/-- Release the splits of a block that wait for a phase other than their token. -/
def State.releaseBarrier (s : State) (b bar : Nat) (phase : Word) : State :=
  (s.blocks.get b).groups.foldl (fun st g => st.overWaits g (fun st x w =>
    match w with
    | .barrier k t => if k = bar ∧ t ≠ phase then st.endWait g x.uid w else st
    | .c1bar k t d m =>
      if k = bar ∧ t ≠ phase then (st.onGroup g (fun y => y.setV d.toNat m (fun _ => phase))).endWait g x.uid w else st
    | _ => st)) s

/-- The test made whenever either count changes. -/
def State.testBarrier (s : State) (b bar : Nat) : State :=
  let k := (s.blocks.get b).bars.get bar
  if k.arrived ≠ 0 ∧ s.expected b bar ≤ k.arrived then
    (s.onBlock b (fun y => { y with bars := y.bars.put bar { k with arrived := 0, phase := k.phase + 1 } })).releaseBarrier
      b bar (k.phase + 1)
  else s

def State.arrive (s : State) (b bar n : Nat) : State :=
  (s.onBlock b (fun y => { y with bars := y.bars.upd bar (fun k => { k with arrived := k.arrived + n }) })).testBarrier b bar

/-- An exit lowers the expected count of the barriers in counting mode. -/
def State.exitBarriers (s : State) (b : Nat) : State :=
  (List.range 16).foldl (fun st k => if ((st.blocks.get b).bars.get k).fixed.isNone then st.testBarrier b k else st) s

/-! ### The matrix engine (R44) -/

def State.onEngine (s : State) (core : Nat) (f : Engine → Engine) : State :=
  s.onCore core (fun k => { k with engine := f k.engine })

/-- The instructions that the engine accepts (R201). -/
def isProduct (i : Instr) : Bool :=
  match i with
  | .mma .. | .mmaz .. | .mmai .. | .mmaiz .. | .mmas .. | .mmasz .. => true
  | _ => false

/-- The instructions that wait in issue order for the engine: the products, and an MZERO behind them (R200). -/
def entersEngine (i : Instr) : Bool := isProduct i || (match i with | .mzero .. => true | _ => false)

/-- A free engine goes to the head of its queue: the tiles are zeroed, or a restored owner's return. -/
def State.grantEngine (s : State) (core : Nat) : State :=
  let e := (s.cores.get core).engine
  match e.owner, e.queue with
  | none, g :: rest =>
    let back := e.restoring.find? (fun x => x.1 = g)
    let s1 := s.onEngine core (fun e => { e with
      owner := some g, queue := rest
      acc := match back with | some x => x.2.1 | none => []
      pending := match back with | some x => x.2.2 | none => []
      waiting := (s.ops.filter (fun x => x.2.live && x.2.grp == g && entersEngine x.2.instr)).map Prod.fst
      restoring := e.restoring.filter (fun x => decide (x.1 ≠ g)) })
    let s2 := match back with
      | some x => x.2.2.foldl (fun (st : State) _ => st.post (.mmaComplete core)) (s1.post (.mmaComplete core))
      | none => s1
    ((s2.group g).waiting (fun w => decide (w = Wait.engine))).foldl (fun (st : State) (x : Split) => st.endWait g x.uid .engine) s2
  | _, _ => s

def State.releaseEngine (s : State) (core : Nat) : State :=
  (s.onEngine core (fun e => { e with owner := none, acc := [], pending := [], waiting := [] })).grantEngine core

/-! ### The irrevocable token (R273) -/

def State.grantToken (s : State) : State :=
  match s.token.holder, s.token.queue with
  | none, (g, _) :: rest =>
    let s1 : State := { s with token :=
      { grants := s.token.grants + 1, holder := some g, queue := rest.filter (fun e => decide (e.1 ≠ g)) } }
    let s2 := s1.onGroup g (fun k => { k with tokenHold := false })
    -- a TXIRR of a group that holds the token is granted at once (R197)
    s2.overWaits g (fun st x w => if w = .token then st.endWait g x.uid w else st)
  | _, _ => s

def State.releaseToken (s : State) (g : Nat) : State :=
  if s.token.holder = some g then ({ s with token := { s.token with holder := none } } : State).grantToken else s

/-- R274: the stamp of a write the group makes now; 0 when it does not hold the token. -/
def State.stampFor (s : State) (g : Nat) : Nat := if s.token.holder = some g then s.token.grants else 0

/-! ### Transactions: slots and lanes -/

/-- Lanes with an open transaction, and those of them that are doomed. -/
def Group.txOpen (g : Group) : Mask := maskOf (fun L => (g.tx.get L).isOpen)
def Group.txDoomed (g : Group) : Mask := maskOf (fun L => (g.tx.get L).doom.isSome)
/-- R26: a lane is active when its counter is 0, it is not parked and has not exited. -/
def Group.active (g : Group) (m : Mask) : Mask :=
  m &&& ~~~g.exited &&& maskOf (fun L => decide (g.depth.get L = 0) && !(g.tx.get L).parked)
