/-- A compress-store commits its elements from `next` on until one fails (R179). The element
addresses are at keys 0, 1, … of `addr`. -/
def State.compressFrom (s : State) (i fuel : Nat) : State :=
  match fuel with
  | 0 => s
  | f + 1 =>
    let o := s.op i
    let k := o.next
    if laneCount o.mask ≤ k then (s.onOp i (fun x => { x with status := .accepted })).post (.storeAcceptReply i) else
    let core := coreOfGroup o.grp
    let ctx := s.ctxOf o.grp
    let a := o.addr.get k
    let L := (lanesOf o.mask).getD k 0
    let hit := maskOf (fun K => K == L)
    if !canonical57 a then s.faultOp i .faultT 0x20 hit a else
    match s.lookup core ctx a with
    | .miss => (s.onOp i (fun x => { x with status := .walking })).startWalk core ctx (a.toNat % 2 ^ 57 / 4096)
    | .fault c d => s.faultOp i c d hit a
    | .hit e =>
      match permit e .write [0, 1, 2] with
      | some p => s.faultOp i p.1 p.2 hit a
      | none =>
        let pa := e.pa a
        let line := lineOf pa
        let bs := (splitBytes (o.data.get k).toNat 4).zipIdx.map (fun b => (pa + b.2, b.1))
        let step (st : State) : State := st.onOp i (fun x => { x with next := k + 1 })
        if (s.coreOps core).any (fun x => (decide (x.1 < i) || x.2.isPlain) && x.2.storeLines.contains line) then
          (s.onOp i (fun x => { x with status := .flying })).later (.storeApply i)
        else
        let s0 := s.watch o.grp o.uid o.pass (o.offset + 4) o.plane false false true 4 [(L, a.toNat)]
        if e.cls = 0 then
          (step ((((s0.flushWcFor core line).fillPrivate core ctx line).l1Update core line bs).polL1 core line
            (decide (((s0.cores.get core).l1.get line).st ≠ .invalid)) (polField o.instr))).compressFrom i f
        else if isWc o.instr ∧ e.cls = 2 then
          (step ((s0.l1Update core line bs).wcStore core ctx o.stamp o.grp o.uid (s.blockOf o.grp).launch line bs)).compressFrom i f
        else
          let r := (s0.flushWcFor core line).homeWrite line e.cls.toNat (dieOfCore core) o.stamp bs
          ((step ((r.1.polHome line (listed s0.home line) (polField o.instr)).l1Update core line bs)).noteReply i r.2).compressFrom i f

end Sys2Proof.Machine
end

• **Work item**
Only lines with the string "entersEngine" belong in the answer; copy each of them from the listing.

• **Response to this exercise**
def entersEngine (i : Instr) : Bool := isProduct i || (match i with | .mzero .. => true | _ => false)
      waiting := (s.ops.filter (fun x => x.2.live && x.2.grp == g && entersEngine x.2.instr)).map Prod.fst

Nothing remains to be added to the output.